Prompt -
Start at the line below containing "else sl.live.filter fun" and stop at the line containing "f sl j with". Repeat every line of that stretch exactly, and nothing outside it.

━━━━━ Data supplied ━━━━━

-- ==== Sys2Proof/Machine/Control.lean ====
section
/-! DEFINITION. Control flow (R50, R59 to R61, R271), divergence (R51 to R53, R273), and retiring, yielding and
hand-over (R69, R276). -/

namespace Sys2Proof.Machine

/-- A branch or call is admitted in a slice (R50): in at least one active lane; a slice with no active lane takes it
only when it is unconditional. -/
def brAdmits (c : Ctl) (sl : Slice) : Bool :=
  if sl.frozen || sl.active.isEmpty then c.pred == 7 && !c.neg else !(effLanes c sl).isEmpty

/-- Where a slice goes: on to the next word, to a target with its window changed, or a fault that keeps it at
the word. -/
inductive Jump where
  | next
  | goto (pc : BitVec 48) (sl : Slice) (refill : Bool)
  | bad (code : BitVec 8) (addr : DWord) (detail : List Byte)
  deriving Repr, Inhabited

/-- A jump's target in a slice. -/
def Jump.target (j : Jump) (sl : Slice) : BitVec 48 := match j with | .goto pc _ _ => pc | _ => nextPc sl.pc

/-- Moves a split by the jumps of its slices: windows, faults, parting, departures (R48, R60, R177, R432). A frame refill ends the run
(R166); a delivery waits for the run end after it (R194). -/
def jumpSplit (s : State) (b : Block) (g : Gang) (sp : Split) (c : Ctl) (f : Slice → Jump) : State :=
  let outs := (memberSlices g sp).map fun sl => (sl, f sl)
  let bads := outs.filterMap fun x => match x.2 with | .bad code a d => some (x.1, code, a, d) | _ => none
  let target : Slice → BitVec 48 := fun sl => match outs.find? (fun x => x.1.num == sl.num) with
    | some (_, j) => j.target sl
    | none => nextPc sl.pc
  let go : State → State := fun s =>
    let put : Slice → Slice := fun sl => match outs.find? (fun x => x.1.num == sl.num) with
      | some (_, .goto _ sl' _) => sl'
      | _ => sl
    let s := s.modGang b.id g.num fun gg => { gg with slices := gg.slices.map put }
    let s := outs.foldl (fun s x => match x.2 with | .goto _ sl' _ => s.writeSpill b g.num x.1 sl' | _ => s) s
    let refill := outs.any fun x => match x.2 with | .goto _ _ r => r | _ => false
    let owe : State → State := fun s => outs.foldl (fun s x => match x.2 with
      | .goto _ _ true => s.modSplit b.id g.num x.1.num fun z => { z with owed := true }
      | _ => s) s
    if bads.isEmpty then (if refill then owe (moveSplit s b g sp c target true) else moveSplit s b g sp c target false)
    else
      let codes := (bads.map fun x => x.2.1).foldl addNew []
      trapMany s b g sp c target (codes.filterMap fun code =>
        match bads.filter (fun x => x.2.1 == code) with
        | [] => none
        | x :: r => some (code, x.2.2.1, x.2.2.2, (x :: r).map fun y =>
            (y.1.num, if y.1.frozen then [0] else if (effLanes c y.1).isEmpty then y.1.live else effLanes c y.1)))
  match outs with
  | [(sl, .goto pc _ _)] =>
    (match s.wheyGo b pc with
     | none => go s
     | some (.inr code) =>
       trapWord s b g sp c code [(sl.num, if (effLanes c sl).isEmpty then sl.live else effLanes c sl)] (pc.setWidth 64)
     | some (.inl _) => if sl.settled then (go s).departNow b.id else waitAt s b g sp .departure)
  | _ => go s

/-- The address of a relative target (R223, R271). -/
def relTarget (sl : Slice) (off : BitVec 20) : BitVec 48 := nextPc sl.pc + (off.signExtend 48) * 8

/-- The taking lanes of a slice for an address it reads (R271): those where the word takes effect. -/
def addrLanes (c : Ctl) (sl : Slice) : List Nat := effLanes c sl

/-- The address that a slice's taking lanes read, if they agree. With no taking lane nothing is read, and the
address is a free value (entry 4). -/
def laneAddr (c : Ctl) (budget : Nat) (a : BitVec 8) (serial : Nat) (sl : Slice) : Option DWord :=
  match (addrLanes c sl).map fun j => sl.v64 budget a.toNat j with
  | [] => some (((pair64 (Config.freeWord serial 0) (Config.freeWord serial 1)) &&& 0x0000FFFFFFFFFFF8#64))
  | v :: r => if r.all fun w => w == v then some v else none

/-- The checks of a branch target read from registers (R271). -/
def targetChk (v : DWord) : Option (BitVec 8 × DWord × List Byte) :=
  if v.toNat % 8 != 0 then some (0x23, v, memDetail 3 2 0xFF 0 0 0)
  else if 2 ^ 48 ≤ v.toNat then some (0x20, v, memDetail 3 2 0xFF 0 0 0)
  else none

/-- A jump to an address read in lanes (R271, R408): `differ` is the code for lanes that disagree. -/
def addrJump (c : Ctl) (budget : Nat) (a : BitVec 8) (serial : Nat) (word : DWord) (differ : BitVec 8)
    (then' : BitVec 48 → Jump) (sl : Slice) : Jump :=
  match laneAddr c budget a serial sl with
  | none => .bad differ 0 (execDetail word 0)
  | some v => match targetChk v with
    | some (code, a, d) => .bad code a d
    | none => then' (v.setWidth 48)

/-- A call's window (R59 to R61): the slice in its new frame, or the fault of a spill that does not fit. -/
def callJump (b : Block) (g : Gang) (o : CallOp) (serial : Nat) (word : DWord) (pc : BitVec 48) (sl : Slice) : Jump :=
  let e : RetEntry := { addr := nextPc sl.pc, adv := 8 * o.adv.toNat, n := sl.n }
  match sl.grow b.spillCap g.budget b.whey.isSome (8 * o.adv.toNat) (8 * o.size.toNat) (some e) (serial + sl.num) with
  | .inl sl' => .goto pc sl' false
  | .inr used => .bad 0x0C 0 (execDetail word (b.spillAddr g.num sl.num used))

/-- The slices of a split do not all go the same way (R408 code 0x06). -/
def mixed (l : List (Slice × Jump)) : Bool :=
  match l with
  | [] => false
  | x :: r => r.any fun y => y.2.target y.1 != x.2.target x.1

/-- `BRA` (R50, R271; 0x06 under .uni when the slices part). -/
def execBra (c : Ctl) (o : BraOp) (s : State) : Host.Outcome State Fault Refusal :=
  withSplit s fun b g sp =>
    let f : Slice → Jump := fun sl => if brAdmits c sl then .goto (relTarget sl o.off) sl false else .next
    let way := (memberSlices g sp).map fun sl => (sl, f sl)
    if o.uni && mixed way then trapWord s b g sp c 0x06 (splitLanes g sp) else jumpSplit s b g sp c f

/-- `BRX` (R271). -/
def execBrx (c : Ctl) (o : BrxOp) (s : State) : Host.Outcome State Fault Refusal :=
  withSplit s fun b g sp =>
    let f : Slice → Jump := fun sl =>
      if brAdmits c sl then addrJump c g.budget o.a (s.fresh + sl.num) s.curWord 0x07 (fun pc => .goto pc sl false) sl else .next
    let way := (memberSlices g sp).map fun sl => (sl, f sl)
    let bad := way.any fun x => match x.2 with | .bad .. => true | _ => false
    let s := { s with fresh := s.fresh + 8 }
    if o.flag && !bad && mixed way then trapWord s b g sp c 0x06 (splitLanes g sp) else jumpSplit s b g sp c f

/-- `CALL` (R59 to R61, R271). -/
def execCall (c : Ctl) (o : CallOp) (s : State) : Host.Outcome State Fault Refusal :=
  withSplit s fun b g sp =>
    let n := s.fresh
    jumpSplit { s with fresh := n + 8 } b g sp c fun sl =>
      if brAdmits c sl then callJump b g o n s.curWord (relTarget sl o.off) sl else .next

/-- `CALLX` (R59 to R61, R271). -/
def execCallx (c : Ctl) (o : CallOp) (s : State) : Host.Outcome State Fault Refusal :=
  withSplit s fun b g sp =>
    let n := s.fresh
    jumpSplit { s with fresh := n + 16 } b g sp c fun sl =>
      if brAdmits c sl then addrJump c g.budget o.b (n + 8 + sl.num) s.curWord 0x07 (fun pc => callJump b g o n s.curWord pc sl) sl
      else .next

/-- `RET` (R59 to R61, R271: a spilled frame is refilled before the next word, which ends the run). -/
def execRet (c : Ctl) (o : BrxOp) (s : State) : Host.Outcome State Fault Refusal :=
  withSplit s fun b g sp =>
    let n := s.fresh
    jumpSplit { s with fresh := n + 8 } b g sp c fun sl =>
      if !brAdmits c sl then .next
      else match sl.popRet with
        | none => .bad 0x08 0 (execDetail s.curWord 0)
        | some (e, sl') =>
          let back := sl'.shrink g.budget (sl'.base - e.adv) e.n
          if o.flag then addrJump c g.budget o.a (n + sl.num) s.curWord 0x09 (fun pc => .goto pc back.1 back.2) sl
          else .goto e.addr back.1 back.2

/-- `SCBRA` (R271). -/
def execScbra (c : Ctl) (o : CBraOp) (s : State) : Host.Outcome State Fault Refusal :=
  withSplit s fun b g sp =>
    jumpSplit s b g sp c fun sl =>
      if brAdmits c sl && isetpV o.cond o.u (sl.s o.a.toNat) 0 then .goto (relTarget sl o.off) sl false else .next

/-! ### Divergence (R51 to R53, R273) -/

/-- The lanes whose counters a divergence word changes: present and not exited, in a slice that is not frozen; at
the first word after a trap, those that returned without .skip (R52, R417, R418). -/
def divLanes (sl : Slice) : List Nat :=
  if sl.frozen then []
  else sl.live.filter fun j => match sl.execMask with | some (l, pc) => pc != sl.pc || l.contains j | none => true

/-- A divergence word: `f` gives a lane's new counter, or none where it would pass 255 (R52, R408 code 0x05). -/
def divWord (c : Ctl) (f : Slice → Nat → Option (BitVec 8)) (s : State) : Host.Outcome State Fault Refusal :=
  withSplit s fun b g sp =>
    let high := (memberSlices g sp).map fun sl => (sl.num, (divLanes sl).filter fun j => (f sl j).isNone)
    let s := onMembers s b g sp fun sl => (divLanes sl).foldl (fun x j => match f sl j with
      | some v => x.modLane j fun l => { l with nest := v }
      | none => x) sl
    if high.all fun x => x.2.isEmpty then finish s b g sp c else trapWord s b g sp c 0x05 high

/-- `IFP` (R52, R273: the guard is ignored). -/
def execIfp (c : Ctl) (o : IfpOp) (s : State) : Host.Outcome State Fault Refusal :=
  divWord c (fun sl j =>
    let l := sl.lane j
    if l.nest != 0 then (if l.nest == 255 then none else some (l.nest + 1))
    else if l.p o.k.toNat != o.neg then some 0 else some 1) s

/-- `ELSEP` (R52, R273). -/
def execElsep (c : Ctl) (s : State) : Host.Outcome State Fault Refusal :=
  divWord c (fun sl j => let n := (sl.lane j).nest; some (if n == 1 then 0 else if n == 0 then 1 else n)) s

/-- `ENDIFP` (R52, R273). -/
def execEndifp (c : Ctl) (s : State) : Host.Outcome State Fault Refusal :=
  divWord c (fun sl j => let n := (sl.lane j).nest; some (if n == 0 then 0 else n - 1)) s

/-- The counter that leaves `k` levels, or none above 255 (R52). -/
def leaveLevels (c : Ctl) (k : Nat) (sl : Slice) (j : Nat) : Option (BitVec 8) :=
  let l := sl.lane j
  if l.nest == 0 && guardOf c l then (if 255 < k then none else some (BitVec.ofNat 8 k)) else some l.nest

/-- `BRK` (R52, R273). -/
def execBrk (c : Ctl) (o : BitVec 8) (s : State) : Host.Outcome State Fault Refusal :=
  divWord c (leaveLevels c (o.toNat + 2)) s

/-- `CONT` (R52, R273). -/
def execCont (c : Ctl) (o : BitVec 8) (s : State) : Host.Outcome State Fault Refusal :=
  divWord c (leaveLevels c (o.toNat + 1)) s

/-! ### Retiring, yielding, hand-over (R69, R276) -/

/-- Handler lanes that exit without TRAPRET mark their origins (R416). -/
def State.markExits (s : State) (b : Block) (lanes : List Nat) : State :=
  if !b.isHandler then s
  else lanes.foldl (fun s n => match b.handlerOf[n]? with | some o => s.markEntry o 8 | none => s) s

/-- `EXIT` (R69, R276): the run ends when the last active lanes of the split exit (R166). -/
def execExit (c : Ctl) (s : State) : Host.Outcome State Fault Refusal :=
  withSplit s fun b g sp =>
    let mem := memberSlices g sp
    let lanes := mem.flatMap fun sl => (effLanes c sl).map fun j => 4 * sl.num + j
    let s := onMembers s b g sp fun sl => sl.exitLanes (effLanes c sl)
    let left := mem.any fun sl => !(sl.exitLanes (effLanes c sl)).active.isEmpty || sl.frozen
    let s := finish s b g sp c (!left && !lanes.isEmpty)
    (s.markExits b lanes).afterExit b.id g.num

/-- `YIELD` (R168, R276): it ends the run; under a yield request the slices stop and count as yielded. -/
def execYield (c : Ctl) (s : State) : Host.Outcome State Fault Refusal :=
  withSplit s fun b g sp =>
    if (memberSlices g sp).any (takes c) then
      let s := if b.yreq then (onMembers s b g sp fun sl => { sl with yielded := true }).push [.unitSave b.id] else s
      finish s b g sp c true
    else finish s b g sp c

/-- `SPINH` (R166, R276). -/
def execSpinh (c : Ctl) (s : State) : Host.Outcome State Fault Refusal :=
  withSplit s fun b g sp => finish s b g sp c ((memberSlices g sp).any (takes c))

end Sys2Proof.Machine
end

━━━━━

Response -
  else sl.live.filter fun j => match sl.execMask with | some (l, pc) => pc != sl.pc || l.contains j | none => true

/-- A divergence word: `f` gives a lane's new counter, or none where it would pass 255 (R52, R408 code 0x05). -/
def divWord (c : Ctl) (f : Slice → Nat → Option (BitVec 8)) (s : State) : Host.Outcome State Fault Refusal :=
  withSplit s fun b g sp =>
    let high := (memberSlices g sp).map fun sl => (sl.num, (divLanes sl).filter fun j => (f sl j).isNone)
    let s := onMembers s b g sp fun sl => (divLanes sl).foldl (fun x j => match f sl j with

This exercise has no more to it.